Records for this task »
· · · · · · ·
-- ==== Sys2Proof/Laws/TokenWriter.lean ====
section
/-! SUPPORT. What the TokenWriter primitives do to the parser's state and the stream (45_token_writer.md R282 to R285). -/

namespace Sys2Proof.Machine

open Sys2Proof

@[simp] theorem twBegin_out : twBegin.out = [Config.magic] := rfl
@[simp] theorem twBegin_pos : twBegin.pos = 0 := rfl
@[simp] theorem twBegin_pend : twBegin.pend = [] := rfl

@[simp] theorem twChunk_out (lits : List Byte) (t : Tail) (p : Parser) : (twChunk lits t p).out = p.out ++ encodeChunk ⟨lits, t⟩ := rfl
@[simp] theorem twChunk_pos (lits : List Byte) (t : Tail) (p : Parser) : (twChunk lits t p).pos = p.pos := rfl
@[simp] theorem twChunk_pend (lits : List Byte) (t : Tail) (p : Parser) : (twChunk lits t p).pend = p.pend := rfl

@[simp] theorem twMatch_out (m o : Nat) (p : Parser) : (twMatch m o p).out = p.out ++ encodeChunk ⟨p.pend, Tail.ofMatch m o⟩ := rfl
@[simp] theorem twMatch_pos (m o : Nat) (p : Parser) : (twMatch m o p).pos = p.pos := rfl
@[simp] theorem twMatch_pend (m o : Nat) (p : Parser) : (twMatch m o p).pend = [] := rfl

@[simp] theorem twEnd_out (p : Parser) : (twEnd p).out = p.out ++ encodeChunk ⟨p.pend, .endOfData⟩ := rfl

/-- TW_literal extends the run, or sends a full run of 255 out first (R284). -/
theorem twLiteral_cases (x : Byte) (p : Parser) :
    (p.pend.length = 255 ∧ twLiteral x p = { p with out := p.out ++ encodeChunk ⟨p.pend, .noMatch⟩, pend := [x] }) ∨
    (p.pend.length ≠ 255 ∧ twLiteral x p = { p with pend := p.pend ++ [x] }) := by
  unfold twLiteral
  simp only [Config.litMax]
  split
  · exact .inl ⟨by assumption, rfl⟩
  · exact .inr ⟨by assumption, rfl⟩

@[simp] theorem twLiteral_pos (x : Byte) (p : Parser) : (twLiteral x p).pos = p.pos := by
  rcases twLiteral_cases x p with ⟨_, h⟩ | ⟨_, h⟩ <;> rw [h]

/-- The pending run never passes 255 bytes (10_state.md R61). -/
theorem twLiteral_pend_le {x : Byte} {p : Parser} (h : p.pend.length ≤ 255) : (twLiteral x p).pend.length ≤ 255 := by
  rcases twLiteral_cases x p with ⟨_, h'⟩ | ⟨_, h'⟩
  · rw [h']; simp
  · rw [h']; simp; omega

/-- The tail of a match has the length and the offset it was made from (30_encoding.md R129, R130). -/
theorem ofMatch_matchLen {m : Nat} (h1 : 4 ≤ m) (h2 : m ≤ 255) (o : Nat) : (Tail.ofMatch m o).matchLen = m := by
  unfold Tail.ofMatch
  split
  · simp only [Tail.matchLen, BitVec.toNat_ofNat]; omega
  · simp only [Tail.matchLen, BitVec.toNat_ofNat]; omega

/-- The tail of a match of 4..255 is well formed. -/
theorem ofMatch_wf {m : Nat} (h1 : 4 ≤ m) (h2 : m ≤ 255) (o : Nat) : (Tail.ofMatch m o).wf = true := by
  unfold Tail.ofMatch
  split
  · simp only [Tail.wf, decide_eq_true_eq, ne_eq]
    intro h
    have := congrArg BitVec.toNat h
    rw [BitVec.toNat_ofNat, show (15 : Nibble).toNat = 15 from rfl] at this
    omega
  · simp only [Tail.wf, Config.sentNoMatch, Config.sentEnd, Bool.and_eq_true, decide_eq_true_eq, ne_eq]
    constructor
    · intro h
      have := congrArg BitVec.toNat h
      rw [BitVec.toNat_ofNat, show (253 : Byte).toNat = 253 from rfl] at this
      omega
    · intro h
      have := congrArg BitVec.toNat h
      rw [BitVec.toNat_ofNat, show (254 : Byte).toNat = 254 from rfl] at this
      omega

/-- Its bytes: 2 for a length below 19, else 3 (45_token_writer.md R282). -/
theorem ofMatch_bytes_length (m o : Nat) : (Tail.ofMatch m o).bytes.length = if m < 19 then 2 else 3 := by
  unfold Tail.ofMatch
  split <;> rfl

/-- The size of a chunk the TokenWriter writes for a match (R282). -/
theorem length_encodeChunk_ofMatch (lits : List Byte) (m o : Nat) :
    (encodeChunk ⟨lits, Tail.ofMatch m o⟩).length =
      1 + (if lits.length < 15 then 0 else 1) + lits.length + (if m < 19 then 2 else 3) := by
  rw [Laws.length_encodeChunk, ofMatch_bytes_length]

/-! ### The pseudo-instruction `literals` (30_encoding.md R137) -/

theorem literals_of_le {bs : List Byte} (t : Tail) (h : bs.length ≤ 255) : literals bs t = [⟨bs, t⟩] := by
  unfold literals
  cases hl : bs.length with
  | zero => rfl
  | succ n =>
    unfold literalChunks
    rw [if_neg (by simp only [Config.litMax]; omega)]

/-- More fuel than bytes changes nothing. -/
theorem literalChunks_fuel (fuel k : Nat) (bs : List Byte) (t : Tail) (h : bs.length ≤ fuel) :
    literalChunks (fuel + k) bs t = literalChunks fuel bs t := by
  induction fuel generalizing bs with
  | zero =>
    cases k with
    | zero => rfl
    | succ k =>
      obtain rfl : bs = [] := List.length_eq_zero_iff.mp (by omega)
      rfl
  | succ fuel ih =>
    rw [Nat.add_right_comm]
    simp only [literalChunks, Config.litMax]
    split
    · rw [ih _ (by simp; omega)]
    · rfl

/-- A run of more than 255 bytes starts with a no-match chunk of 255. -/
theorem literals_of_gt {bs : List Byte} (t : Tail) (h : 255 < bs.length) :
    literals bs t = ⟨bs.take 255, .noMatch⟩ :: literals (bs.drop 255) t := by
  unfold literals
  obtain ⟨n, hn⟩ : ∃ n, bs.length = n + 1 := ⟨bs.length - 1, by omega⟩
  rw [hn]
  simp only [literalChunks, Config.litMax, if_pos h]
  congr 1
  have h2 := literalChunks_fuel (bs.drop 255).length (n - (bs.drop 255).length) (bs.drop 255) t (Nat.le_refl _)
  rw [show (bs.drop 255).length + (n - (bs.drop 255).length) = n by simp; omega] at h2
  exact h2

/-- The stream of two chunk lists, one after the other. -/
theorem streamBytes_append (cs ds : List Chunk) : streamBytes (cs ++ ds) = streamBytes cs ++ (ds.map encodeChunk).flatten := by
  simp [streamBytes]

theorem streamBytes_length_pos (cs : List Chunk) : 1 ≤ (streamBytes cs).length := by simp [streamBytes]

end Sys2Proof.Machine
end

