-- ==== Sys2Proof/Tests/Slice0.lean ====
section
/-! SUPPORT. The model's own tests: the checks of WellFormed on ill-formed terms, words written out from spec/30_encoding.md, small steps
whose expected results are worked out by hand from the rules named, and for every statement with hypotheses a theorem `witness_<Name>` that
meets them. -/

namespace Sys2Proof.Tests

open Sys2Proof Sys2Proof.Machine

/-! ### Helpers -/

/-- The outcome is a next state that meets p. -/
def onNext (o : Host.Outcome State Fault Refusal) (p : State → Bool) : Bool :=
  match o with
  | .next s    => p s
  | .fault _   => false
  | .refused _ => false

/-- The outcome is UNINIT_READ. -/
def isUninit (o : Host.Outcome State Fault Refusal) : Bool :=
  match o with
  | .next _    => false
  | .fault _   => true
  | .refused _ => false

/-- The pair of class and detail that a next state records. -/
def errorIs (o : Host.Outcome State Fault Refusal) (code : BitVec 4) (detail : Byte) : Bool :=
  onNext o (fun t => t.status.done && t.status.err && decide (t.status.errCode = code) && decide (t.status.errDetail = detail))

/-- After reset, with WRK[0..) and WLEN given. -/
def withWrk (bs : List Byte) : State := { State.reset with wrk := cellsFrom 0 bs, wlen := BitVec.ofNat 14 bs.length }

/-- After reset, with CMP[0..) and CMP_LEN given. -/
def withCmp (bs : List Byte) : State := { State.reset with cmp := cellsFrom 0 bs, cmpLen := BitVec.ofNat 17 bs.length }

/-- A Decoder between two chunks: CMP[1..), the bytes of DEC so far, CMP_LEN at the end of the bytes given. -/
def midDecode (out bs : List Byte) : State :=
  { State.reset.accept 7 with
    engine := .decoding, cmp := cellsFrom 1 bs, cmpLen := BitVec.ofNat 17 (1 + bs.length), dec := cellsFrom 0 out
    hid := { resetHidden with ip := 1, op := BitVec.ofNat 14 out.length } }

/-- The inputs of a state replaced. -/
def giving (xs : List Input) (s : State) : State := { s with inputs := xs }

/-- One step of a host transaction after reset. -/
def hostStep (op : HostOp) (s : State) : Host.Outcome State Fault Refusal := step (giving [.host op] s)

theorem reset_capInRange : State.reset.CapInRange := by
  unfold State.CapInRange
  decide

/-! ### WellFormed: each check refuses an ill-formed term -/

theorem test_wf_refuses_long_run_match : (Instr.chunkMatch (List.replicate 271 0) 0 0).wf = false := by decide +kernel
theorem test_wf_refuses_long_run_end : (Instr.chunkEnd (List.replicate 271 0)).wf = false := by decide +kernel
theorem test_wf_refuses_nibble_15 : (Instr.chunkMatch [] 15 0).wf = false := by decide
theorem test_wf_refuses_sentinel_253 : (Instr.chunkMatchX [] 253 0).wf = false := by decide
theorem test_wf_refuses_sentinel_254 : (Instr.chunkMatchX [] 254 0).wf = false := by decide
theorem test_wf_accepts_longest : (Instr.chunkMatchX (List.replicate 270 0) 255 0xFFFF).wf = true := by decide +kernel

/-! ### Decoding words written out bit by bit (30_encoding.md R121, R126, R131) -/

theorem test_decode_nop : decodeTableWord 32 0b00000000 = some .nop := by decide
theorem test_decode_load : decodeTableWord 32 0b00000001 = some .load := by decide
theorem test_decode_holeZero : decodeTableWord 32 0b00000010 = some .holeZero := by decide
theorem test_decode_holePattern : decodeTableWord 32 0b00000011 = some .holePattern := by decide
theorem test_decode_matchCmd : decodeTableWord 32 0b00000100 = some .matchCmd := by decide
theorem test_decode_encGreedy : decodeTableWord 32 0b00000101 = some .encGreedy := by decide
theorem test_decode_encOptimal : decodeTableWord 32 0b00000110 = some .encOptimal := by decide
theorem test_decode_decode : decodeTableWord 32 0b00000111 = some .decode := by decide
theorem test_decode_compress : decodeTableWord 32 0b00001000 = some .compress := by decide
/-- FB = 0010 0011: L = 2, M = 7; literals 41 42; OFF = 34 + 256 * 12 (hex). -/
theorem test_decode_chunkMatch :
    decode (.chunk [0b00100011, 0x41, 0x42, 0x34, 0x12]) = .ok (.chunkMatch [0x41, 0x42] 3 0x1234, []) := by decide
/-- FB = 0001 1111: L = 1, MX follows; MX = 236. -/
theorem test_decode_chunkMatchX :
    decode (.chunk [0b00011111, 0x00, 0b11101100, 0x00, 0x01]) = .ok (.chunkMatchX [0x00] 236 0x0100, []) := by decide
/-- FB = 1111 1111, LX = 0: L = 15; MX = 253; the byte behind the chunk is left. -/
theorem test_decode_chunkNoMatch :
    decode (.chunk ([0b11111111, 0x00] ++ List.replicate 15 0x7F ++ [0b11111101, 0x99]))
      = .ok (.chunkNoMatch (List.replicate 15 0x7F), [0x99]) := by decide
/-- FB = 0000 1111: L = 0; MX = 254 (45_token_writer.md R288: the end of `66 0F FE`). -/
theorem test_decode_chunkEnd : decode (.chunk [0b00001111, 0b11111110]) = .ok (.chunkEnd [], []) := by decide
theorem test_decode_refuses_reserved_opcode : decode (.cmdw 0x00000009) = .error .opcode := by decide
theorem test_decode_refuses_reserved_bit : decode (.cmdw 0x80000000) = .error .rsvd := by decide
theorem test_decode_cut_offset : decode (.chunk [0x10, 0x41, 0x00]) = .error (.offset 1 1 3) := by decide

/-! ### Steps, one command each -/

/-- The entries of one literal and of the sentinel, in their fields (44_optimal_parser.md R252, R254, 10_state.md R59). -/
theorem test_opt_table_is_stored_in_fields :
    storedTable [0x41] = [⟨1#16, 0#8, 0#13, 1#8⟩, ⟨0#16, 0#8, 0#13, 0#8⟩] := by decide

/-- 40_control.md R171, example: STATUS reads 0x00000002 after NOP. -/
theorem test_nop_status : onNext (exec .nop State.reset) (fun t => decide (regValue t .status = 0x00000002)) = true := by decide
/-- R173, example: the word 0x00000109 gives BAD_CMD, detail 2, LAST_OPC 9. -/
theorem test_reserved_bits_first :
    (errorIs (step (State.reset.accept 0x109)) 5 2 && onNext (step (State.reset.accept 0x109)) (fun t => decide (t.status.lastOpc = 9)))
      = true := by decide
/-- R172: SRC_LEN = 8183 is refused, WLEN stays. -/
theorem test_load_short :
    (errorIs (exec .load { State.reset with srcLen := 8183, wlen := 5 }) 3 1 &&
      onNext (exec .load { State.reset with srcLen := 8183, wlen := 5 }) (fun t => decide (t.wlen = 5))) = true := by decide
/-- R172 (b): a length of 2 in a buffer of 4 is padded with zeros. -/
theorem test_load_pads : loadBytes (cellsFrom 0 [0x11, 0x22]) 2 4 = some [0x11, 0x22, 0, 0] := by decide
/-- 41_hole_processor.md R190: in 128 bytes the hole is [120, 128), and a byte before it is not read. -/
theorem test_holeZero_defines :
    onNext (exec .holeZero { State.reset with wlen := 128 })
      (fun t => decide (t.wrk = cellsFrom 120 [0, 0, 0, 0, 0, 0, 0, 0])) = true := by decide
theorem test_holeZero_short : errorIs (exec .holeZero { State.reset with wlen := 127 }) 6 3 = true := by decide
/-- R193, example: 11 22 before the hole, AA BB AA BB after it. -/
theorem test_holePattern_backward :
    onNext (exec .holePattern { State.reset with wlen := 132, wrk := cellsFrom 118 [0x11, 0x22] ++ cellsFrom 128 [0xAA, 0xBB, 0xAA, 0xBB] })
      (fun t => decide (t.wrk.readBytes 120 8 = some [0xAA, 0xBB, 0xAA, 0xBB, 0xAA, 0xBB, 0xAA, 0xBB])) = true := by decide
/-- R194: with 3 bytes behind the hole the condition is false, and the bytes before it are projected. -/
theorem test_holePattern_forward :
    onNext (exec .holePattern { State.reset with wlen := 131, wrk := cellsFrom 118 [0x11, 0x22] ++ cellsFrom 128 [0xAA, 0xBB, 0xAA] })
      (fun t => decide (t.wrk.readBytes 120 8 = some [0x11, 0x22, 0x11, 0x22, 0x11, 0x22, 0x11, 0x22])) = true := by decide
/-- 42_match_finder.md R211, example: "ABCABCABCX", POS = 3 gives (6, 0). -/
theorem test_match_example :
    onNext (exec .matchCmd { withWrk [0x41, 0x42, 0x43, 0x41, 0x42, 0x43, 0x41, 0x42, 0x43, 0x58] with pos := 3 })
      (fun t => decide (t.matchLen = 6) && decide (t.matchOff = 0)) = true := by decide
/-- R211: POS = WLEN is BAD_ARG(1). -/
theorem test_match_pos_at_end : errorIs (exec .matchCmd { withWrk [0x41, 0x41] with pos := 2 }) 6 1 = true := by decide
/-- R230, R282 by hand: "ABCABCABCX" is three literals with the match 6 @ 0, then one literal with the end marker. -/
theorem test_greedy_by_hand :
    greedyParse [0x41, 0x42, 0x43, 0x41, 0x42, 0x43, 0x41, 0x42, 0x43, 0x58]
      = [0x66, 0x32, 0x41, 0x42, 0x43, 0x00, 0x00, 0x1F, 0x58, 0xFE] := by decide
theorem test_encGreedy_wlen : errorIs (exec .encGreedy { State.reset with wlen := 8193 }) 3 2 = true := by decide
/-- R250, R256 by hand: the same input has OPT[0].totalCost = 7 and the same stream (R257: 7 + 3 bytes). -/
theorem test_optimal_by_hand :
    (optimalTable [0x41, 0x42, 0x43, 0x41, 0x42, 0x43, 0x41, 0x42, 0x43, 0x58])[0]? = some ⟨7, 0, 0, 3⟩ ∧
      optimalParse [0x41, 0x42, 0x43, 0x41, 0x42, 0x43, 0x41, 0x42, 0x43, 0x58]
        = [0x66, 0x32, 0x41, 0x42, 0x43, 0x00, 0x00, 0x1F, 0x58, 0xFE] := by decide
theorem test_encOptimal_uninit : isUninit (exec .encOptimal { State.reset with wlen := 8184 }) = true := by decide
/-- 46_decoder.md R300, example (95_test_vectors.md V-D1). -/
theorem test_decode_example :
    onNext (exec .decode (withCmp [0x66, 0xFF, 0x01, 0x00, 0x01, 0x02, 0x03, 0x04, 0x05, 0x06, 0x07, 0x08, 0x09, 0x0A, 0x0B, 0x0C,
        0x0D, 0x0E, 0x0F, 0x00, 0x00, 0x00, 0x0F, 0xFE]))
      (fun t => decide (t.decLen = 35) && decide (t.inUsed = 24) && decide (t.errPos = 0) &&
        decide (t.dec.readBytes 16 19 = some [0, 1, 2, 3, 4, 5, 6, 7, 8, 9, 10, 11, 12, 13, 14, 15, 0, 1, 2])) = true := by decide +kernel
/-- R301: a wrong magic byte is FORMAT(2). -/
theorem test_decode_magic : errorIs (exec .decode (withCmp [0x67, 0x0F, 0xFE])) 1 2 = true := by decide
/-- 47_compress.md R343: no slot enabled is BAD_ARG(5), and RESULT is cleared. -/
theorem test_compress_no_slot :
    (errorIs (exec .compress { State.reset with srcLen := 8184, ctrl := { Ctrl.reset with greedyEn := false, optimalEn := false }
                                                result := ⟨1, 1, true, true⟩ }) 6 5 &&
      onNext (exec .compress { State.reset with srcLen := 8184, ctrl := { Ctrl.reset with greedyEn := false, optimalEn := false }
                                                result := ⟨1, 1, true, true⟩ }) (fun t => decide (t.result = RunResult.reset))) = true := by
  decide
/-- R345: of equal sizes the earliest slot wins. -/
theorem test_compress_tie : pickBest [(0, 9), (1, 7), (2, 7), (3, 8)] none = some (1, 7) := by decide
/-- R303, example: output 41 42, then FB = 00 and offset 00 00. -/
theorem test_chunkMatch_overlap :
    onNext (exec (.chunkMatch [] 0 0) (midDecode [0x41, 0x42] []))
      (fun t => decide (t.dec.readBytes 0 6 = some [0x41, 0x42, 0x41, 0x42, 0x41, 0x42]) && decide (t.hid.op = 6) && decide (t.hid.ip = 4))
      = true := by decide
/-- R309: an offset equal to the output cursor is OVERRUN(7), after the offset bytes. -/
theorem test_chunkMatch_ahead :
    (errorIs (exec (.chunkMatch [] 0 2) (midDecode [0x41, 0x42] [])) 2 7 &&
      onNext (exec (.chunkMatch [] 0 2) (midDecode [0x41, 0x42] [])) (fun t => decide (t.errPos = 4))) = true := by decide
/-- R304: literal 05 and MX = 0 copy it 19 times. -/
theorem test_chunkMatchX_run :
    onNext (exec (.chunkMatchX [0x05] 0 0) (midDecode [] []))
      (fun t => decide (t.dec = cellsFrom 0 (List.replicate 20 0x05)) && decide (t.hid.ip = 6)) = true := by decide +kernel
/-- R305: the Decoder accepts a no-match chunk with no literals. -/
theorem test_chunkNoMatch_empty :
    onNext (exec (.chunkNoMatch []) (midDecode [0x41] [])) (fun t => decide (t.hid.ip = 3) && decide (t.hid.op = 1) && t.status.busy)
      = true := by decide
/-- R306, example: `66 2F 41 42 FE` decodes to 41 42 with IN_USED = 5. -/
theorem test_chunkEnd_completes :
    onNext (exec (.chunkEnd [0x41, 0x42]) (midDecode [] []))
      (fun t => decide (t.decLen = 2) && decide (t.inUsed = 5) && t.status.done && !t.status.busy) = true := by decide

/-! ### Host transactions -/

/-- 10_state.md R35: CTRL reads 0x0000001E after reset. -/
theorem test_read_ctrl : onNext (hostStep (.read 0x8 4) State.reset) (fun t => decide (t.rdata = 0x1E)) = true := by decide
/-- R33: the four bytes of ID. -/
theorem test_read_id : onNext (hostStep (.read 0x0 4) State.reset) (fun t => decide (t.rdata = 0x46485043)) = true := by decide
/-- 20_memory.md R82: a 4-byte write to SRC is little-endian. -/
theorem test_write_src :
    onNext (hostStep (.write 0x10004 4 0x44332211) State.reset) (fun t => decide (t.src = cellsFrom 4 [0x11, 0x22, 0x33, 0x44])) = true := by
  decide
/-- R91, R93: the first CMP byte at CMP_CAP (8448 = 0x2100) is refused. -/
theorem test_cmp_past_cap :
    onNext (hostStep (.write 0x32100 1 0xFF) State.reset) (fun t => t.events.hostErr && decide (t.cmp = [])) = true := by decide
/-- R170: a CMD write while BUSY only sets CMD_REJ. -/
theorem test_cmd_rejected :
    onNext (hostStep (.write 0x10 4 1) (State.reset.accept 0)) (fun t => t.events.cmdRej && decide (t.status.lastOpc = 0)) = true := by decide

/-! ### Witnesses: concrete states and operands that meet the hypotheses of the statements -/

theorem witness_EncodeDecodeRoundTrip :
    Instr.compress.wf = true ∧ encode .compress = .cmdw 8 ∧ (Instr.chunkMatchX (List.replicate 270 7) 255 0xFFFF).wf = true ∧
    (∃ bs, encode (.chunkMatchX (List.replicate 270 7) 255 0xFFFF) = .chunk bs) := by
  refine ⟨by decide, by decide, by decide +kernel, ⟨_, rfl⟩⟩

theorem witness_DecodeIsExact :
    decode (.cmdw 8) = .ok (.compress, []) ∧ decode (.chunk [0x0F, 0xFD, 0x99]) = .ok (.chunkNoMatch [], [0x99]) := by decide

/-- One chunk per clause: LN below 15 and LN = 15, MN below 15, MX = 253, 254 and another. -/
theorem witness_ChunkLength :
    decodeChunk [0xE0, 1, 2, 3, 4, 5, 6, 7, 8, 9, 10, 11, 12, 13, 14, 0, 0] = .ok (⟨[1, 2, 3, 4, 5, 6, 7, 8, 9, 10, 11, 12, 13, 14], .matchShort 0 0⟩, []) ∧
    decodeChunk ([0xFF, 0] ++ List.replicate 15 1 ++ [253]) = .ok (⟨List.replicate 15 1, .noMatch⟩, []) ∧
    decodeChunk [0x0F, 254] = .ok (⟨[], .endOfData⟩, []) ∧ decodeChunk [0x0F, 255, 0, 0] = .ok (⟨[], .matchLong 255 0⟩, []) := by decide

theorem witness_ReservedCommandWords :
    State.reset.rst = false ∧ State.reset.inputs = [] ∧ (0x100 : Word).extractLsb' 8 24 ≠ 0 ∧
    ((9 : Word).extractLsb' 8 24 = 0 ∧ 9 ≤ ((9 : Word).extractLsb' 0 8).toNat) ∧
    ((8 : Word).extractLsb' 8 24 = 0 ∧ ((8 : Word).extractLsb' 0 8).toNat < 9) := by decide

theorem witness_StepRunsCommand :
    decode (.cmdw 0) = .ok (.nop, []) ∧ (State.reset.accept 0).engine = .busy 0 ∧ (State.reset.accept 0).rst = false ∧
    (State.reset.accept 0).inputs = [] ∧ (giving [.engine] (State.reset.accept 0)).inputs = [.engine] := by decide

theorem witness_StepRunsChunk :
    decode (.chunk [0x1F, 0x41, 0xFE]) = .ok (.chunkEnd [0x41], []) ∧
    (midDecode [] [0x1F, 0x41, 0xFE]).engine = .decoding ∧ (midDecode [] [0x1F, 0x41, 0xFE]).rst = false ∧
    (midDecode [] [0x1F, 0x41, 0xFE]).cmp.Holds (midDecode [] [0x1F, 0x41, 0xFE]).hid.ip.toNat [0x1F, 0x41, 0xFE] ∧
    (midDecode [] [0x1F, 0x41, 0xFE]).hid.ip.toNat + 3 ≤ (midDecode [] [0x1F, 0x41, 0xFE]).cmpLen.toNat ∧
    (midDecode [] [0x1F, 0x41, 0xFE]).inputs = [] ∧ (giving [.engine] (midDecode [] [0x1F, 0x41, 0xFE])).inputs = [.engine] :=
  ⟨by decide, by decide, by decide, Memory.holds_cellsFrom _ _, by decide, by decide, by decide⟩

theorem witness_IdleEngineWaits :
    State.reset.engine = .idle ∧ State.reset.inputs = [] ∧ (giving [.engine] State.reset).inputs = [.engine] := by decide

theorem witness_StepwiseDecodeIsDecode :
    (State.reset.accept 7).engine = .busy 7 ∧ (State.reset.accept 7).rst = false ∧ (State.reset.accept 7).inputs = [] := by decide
· · · · · · ·
Work to complete » Above are the entries. Output exactly the lines beginning with the line that has "constructor" and ending with the line that has "(30_encoding.md R137) -/".

Answer space »
    constructor
    · intro h
      have := congrArg BitVec.toNat h
      rw [BitVec.toNat_ofNat, show (253 : Byte).toNat = 253 from rfl] at this
      omega
    · intro h
      have := congrArg BitVec.toNat h
      rw [BitVec.toNat_ofNat, show (254 : Byte).toNat = 254 from rfl] at this
      omega

/-- Its bytes: 2 for a length below 19, else 3 (45_token_writer.md R282). -/
theorem ofMatch_bytes_length (m o : Nat) : (Tail.ofMatch m o).bytes.length = if m < 19 then 2 else 3 := by
  unfold Tail.ofMatch
  split <;> rfl

/-- The size of a chunk the TokenWriter writes for a match (R282). -/
theorem length_encodeChunk_ofMatch (lits : List Byte) (m o : Nat) :
    (encodeChunk ⟨lits, Tail.ofMatch m o⟩).length =
      1 + (if lits.length < 15 then 0 else 1) + lits.length + (if m < 19 then 2 else 3) := by
  rw [Laws.length_encodeChunk, ofMatch_bytes_length]

/-! ### The pseudo-instruction `literals` (30_encoding.md R137) -/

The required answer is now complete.